*ASSIGNED TASK*
Your answer should be the exact lines of the records, starting with the one containing "n).vt = c.vt := by" and running to the end.
-- DATASET follows --
/-- What the outer part of the loop action can change (04 R87). -/
theorem Cx.loopOuter_eq (c : Cx) (a n : Word) :
    c.loopOuter a n = { c with lc0 := (c.loopOuter a n).lc0, lc1 := (c.loopOuter a n).lc1, pc := (c.loopOuter a n).pc } := by
  unfold Cx.loopOuter
  split
  · dsimp only; split <;> rfl
  · rfl

@[simp] theorem Cx.loopOuter_x (c : Cx) (a n : Word) : (c.loopOuter a n).x = c.x := by
  rw [Cx.loopOuter_eq]
@[simp] theorem Cx.loopOuter_f (c : Cx) (a n : Word) : (c.loopOuter a n).f = c.f := by
  rw [Cx.loopOuter_eq]
@[simp] theorem Cx.loopOuter_v (c : Cx) (a n : Word) : (c.loopOuter a n).v = c.v := by
  rw [Cx.loopOuter_eq]
@[simp] theorem Cx.loopOuter_p (c : Cx) (a n : Word) : (c.loopOuter a n).p = c.p := by
  rw [Cx.loopOuter_eq]
@[simp] theorem Cx.loopOuter_status (c : Cx) (a n : Word) : (c.loopOuter a n).status = c.status := by
  rw [Cx.loopOuter_eq]
@[simp] theorem Cx.loopOuter_cause (c : Cx) (a n : Word) : (c.loopOuter a n).cause = c.cause := by
  rw [Cx.loopOuter_eq]
@[simp] theorem Cx.loopOuter_epc (c : Cx) (a n : Word) : (c.loopOuter a n).epc = c.epc := by
  rw [Cx.loopOuter_eq]
@[simp] theorem Cx.loopOuter_faddr (c : Cx) (a n : Word) : (c.loopOuter a n).faddr = c.faddr := by
  rw [Cx.loopOuter_eq]
@[simp] theorem Cx.loopOuter_tvec (c : Cx) (a n : Word) : (c.loopOuter a n).tvec = c.tvec := by
  rw [Cx.loopOuter_eq]
@[simp] theorem Cx.loopOuter_scratch (c : Cx) (a n : Word) : (c.loopOuter a n).scratch = c.scratch := by
  rw [Cx.loopOuter_eq]
@[simp] theorem Cx.loopOuter_asid (c : Cx) (a n : Word) : (c.loopOuter a n).asid = c.asid := by
  rw [Cx.loopOuter_eq]
@[simp] theorem Cx.loopOuter_scrb (c : Cx) (a n : Word) : (c.loopOuter a n).scrb = c.scrb := by
  rw [Cx.loopOuter_eq]
@[simp] theorem Cx.loopOuter_fltb (c : Cx) (a n : Word) : (c.loopOuter a n).fltb = c.fltb := by
  rw [Cx.loopOuter_eq]
@[simp] theorem Cx.loopOuter_dtlr (c : Cx) (a n : Word) : (c.loopOuter a n).dtlr = c.dtlr := by
  rw [Cx.loopOuter_eq]
@[simp] theorem Cx.loopOuter_dscm (c : Cx) (a n : Word) : (c.loopOuter a n).dscm = c.dscm := by
  rw [Cx.loopOuter_eq]
@[simp] theorem Cx.loopOuter_spsv (c : Cx) (a n : Word) : (c.loopOuter a n).spsv = c.spsv := by
  rw [Cx.loopOuter_eq]
@[simp] theorem Cx.loopOuter_dolp (c : Cx) (a n : Word) : (c.loopOuter a n).dolp = c.dolp := by
  rw [Cx.loopOuter_eq]
@[simp] theorem Cx.loopOuter_dolc (c : Cx) (a n : Word) : (c.loopOuter a n).dolc = c.dolc := by
  rw [Cx.loopOuter_eq]
@[simp] theorem Cx.loopOuter_round (c : Cx) (a n : Word) : (c.loopOuter a n).round = c.round := by
  rw [Cx.loopOuter_eq]
@[simp] theorem Cx.loopOuter_fflags (c : Cx) (a n : Word) : (c.loopOuter a n).fflags = c.fflags := by
  rw [Cx.loopOuter_eq]
@[simp] theorem Cx.loopOuter_ftrap (c : Cx) (a n : Word) : (c.loopOuter a n).ftrap = c.ftrap := by
  rw [Cx.loopOuter_eq]
@[simp] theorem Cx.loopOuter_li0 (c : Cx) (a n : Word) : (c.loopOuter a n).li0 = c.li0 := by
  rw [Cx.loopOuter_eq]
@[simp] theorem Cx.loopOuter_le0 (c : Cx) (a n : Word) : (c.loopOuter a n).le0 = c.le0 := by
  rw [Cx.loopOuter_eq]
@[simp] theorem Cx.loopOuter_le1 (c : Cx) (a n : Word) : (c.loopOuter a n).le1 = c.le1 := by
  rw [Cx.loopOuter_eq]
@[simp] theorem Cx.loopOuter_ls0 (c : Cx) (a n : Word) : (c.loopOuter a n).ls0 = c.ls0 := by
  rw [Cx.loopOuter_eq]
@[simp] theorem Cx.loopOuter_ls1 (c : Cx) (a n : Word) : (c.loopOuter a n).ls1 = c.ls1 := by
  rw [Cx.loopOuter_eq]
@[simp] theorem Cx.loopOuter_uivec (c : Cx) (a n : Word) : (c.loopOuter a n).uivec = c.uivec := by
  rw [Cx.loopOuter_eq]
@[simp] theorem Cx.loopOuter_uiepc (c : Cx) (a n : Word) : (c.loopOuter a n).uiepc = c.uiepc := by
  rw [Cx.loopOuter_eq]
@[simp] theorem Cx.loopOuter_xid (c : Cx) (a n : Word) : (c.loopOuter a n).xid = c.xid := by
  rw [Cx.loopOuter_eq]
@[simp] theorem Cx.loopOuter_peloton (c : Cx) (a n : Word) : (c.loopOuter a n).peloton = c.peloton := by
  rw [Cx.loopOuter_eq]
@[simp] theorem Cx.loopOuter_bellto (c : Cx) (a n : Word) : (c.loopOuter a n).bellto = c.bellto := by
  rw [Cx.loopOuter_eq]
@[simp] theorem Cx.loopOuter_lapmax (c : Cx) (a n : Word) : (c.loopOuter a n).lapmax = c.lapmax := by
  rw [Cx.loopOuter_eq]
@[simp] theorem Cx.loopOuter_drainmax (c : Cx) (a n : Word) : (c.loopOuter a n).drainmax = c.drainmax := by
  rw [Cx.loopOuter_eq]
@[simp] theorem Cx.loopOuter_rba (c : Cx) (a n : Word) : (c.loopOuter a n).rba = c.rba := by
  rw [Cx.loopOuter_eq]
@[simp] theorem Cx.loopOuter_pkcause (c : Cx) (a n : Word) : (c.loopOuter a n).pkcause = c.pkcause := by
  rw [Cx.loopOuter_eq]
@[simp] theorem Cx.loopOuter_pkepc (c : Cx) (a n : Word) : (c.loopOuter a n).pkepc = c.pkepc := by
  rw [Cx.loopOuter_eq]
@[simp] theorem Cx.loopOuter_pkfaddr (c : Cx) (a n : Word) : (c.loopOuter a n).pkfaddr = c.pkfaddr := by
  rw [Cx.loopOuter_eq]
@[simp] theorem Cx.loopOuter_pkasid (c : Cx) (a n : Word) : (c.loopOuter a n).pkasid = c.pkasid := by
  rw [Cx.loopOuter_eq]
@[simp] theorem Cx.loopOuter_shadow (c : Cx) (a n : Word) : (c.loopOuter a n).shadow = c.shadow := by
  rw [Cx.loopOuter_eq]
@[simp] theorem Cx.loopOuter_xcnt (c : Cx) (a n : Word) : (c.loopOuter a n).xcnt = c.xcnt := by
  rw [Cx.loopOuter_eq]
@[simp] theorem Cx.loopOuter_posts (c : Cx) (a n : Word) : (c.loopOuter a n).posts = c.posts := by
  rw [Cx.loopOuter_eq]
@[simp] theorem Cx.loopOuter_uiq (c : Cx) (a n : Word) : (c.loopOuter a n).uiq = c.uiq := by
  rw [Cx.loopOuter_eq]
@[simp] theorem Cx.loopOuter_events (c : Cx) (a n : Word) : (c.loopOuter a n).events = c.events := by
  rw [Cx.loopOuter_eq]
@[simp] theorem Cx.loopOuter_sb (c : Cx) (a n : Word) : (c.loopOuter a n).sb = c.sb := by
  rw [Cx.loopOuter_eq]
@[simp] theorem Cx.loopOuter_pend (c : Cx) (a n : Word) : (c.loopOuter a n).pend = c.pend := by
  rw [Cx.loopOuter_eq]
@[simp] theorem Cx.loopOuter_acks (c : Cx) (a n : Word) : (c.loopOuter a n).acks = c.acks := by
  rw [Cx.loopOuter_eq]
@[simp] theorem Cx.loopOuter_seq (c : Cx) (a n : Word) : (c.loopOuter a n).seq = c.seq := by
  rw [Cx.loopOuter_eq]
@[simp] theorem Cx.loopOuter_call (c : Cx) (a n : Word) : (c.loopOuter a n).call = c.call := by
  rw [Cx.loopOuter_eq]
@[simp] theorem Cx.loopOuter_unrouted (c : Cx) (a n : Word) : (c.loopOuter a n).unrouted = c.unrouted := by
  rw [Cx.loopOuter_eq]
@[simp] theorem Cx.loopOuter_walk (c : Cx) (a n : Word) : (c.loopOuter a n).walk = c.walk := by
  rw [Cx.loopOuter_eq]
@[simp] theorem Cx.loopOuter_reported (c : Cx) (a n : Word) : (c.loopOuter a n).reported = c.reported := by
  rw [Cx.loopOuter_eq]
@[simp] theorem Cx.loopOuter_wait (c : Cx) (a n : Word) : (c.loopOuter a n).wait = c.wait := by
  rw [Cx.loopOuter_eq]
@[simp] theorem Cx.loopOuter_vt (c : Cx) (a n : Word) : (c.loopOuter a n).vt = c.vt := by
  rw [Cx.loopOuter_eq]
@[simp] theorem Cx.loopOuter_named (c : Cx) (a n : Word) : (c.loopOuter a n).named = c.named := by
  rw [Cx.loopOuter_eq]
@[simp] theorem Cx.loopOuter_life (c : Cx) (a n : Word) : (c.loopOuter a n).life = c.life := by
  rw [Cx.loopOuter_eq]

/-- What the loop action can change (04 R87). -/
theorem Cx.advance_eq (c : Cx) (n : Word) :
    c.advance n = { c with lc0 := (c.advance n).lc0, lc1 := (c.advance n).lc1, pc := (c.advance n).pc } := by
  unfold Cx.advance
  dsimp only
  split
  · split
    · rfl
    · rw [Cx.loopOuter_eq]
  · rw [Cx.loopOuter_eq]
-- DATASET concluded --
*RESPONSE*
@[simp] theorem Cx.loopOuter_vt (c : Cx) (a n : Word) : (c.loopOuter a n).vt = c.vt := by
  rw [Cx.loopOuter_eq]
@[simp] theorem Cx.loopOuter_named (c : Cx) (a n : Word) : (c.loopOuter a n).named = c.named := by
  rw [Cx.loopOuter_eq]
@[simp] theorem Cx.loopOuter_life (c : Cx) (a n : Word) : (c.loopOuter a n).life = c.life := by
  rw [Cx.loopOuter_eq]

/-- What the loop action can change (04 R87). -/
theorem Cx.advance_eq (c : Cx) (n : Word) :
    c.advance n = { c with lc0 := (c.advance n).lc0, lc1 := (c.advance n).lc1, pc := (c.advance n).pc } := by
  unfold Cx.advance
  dsimp only
  split
  · split
    · rfl
    · rw [Cx.loopOuter_eq]
  · rw [Cx.loopOuter_eq]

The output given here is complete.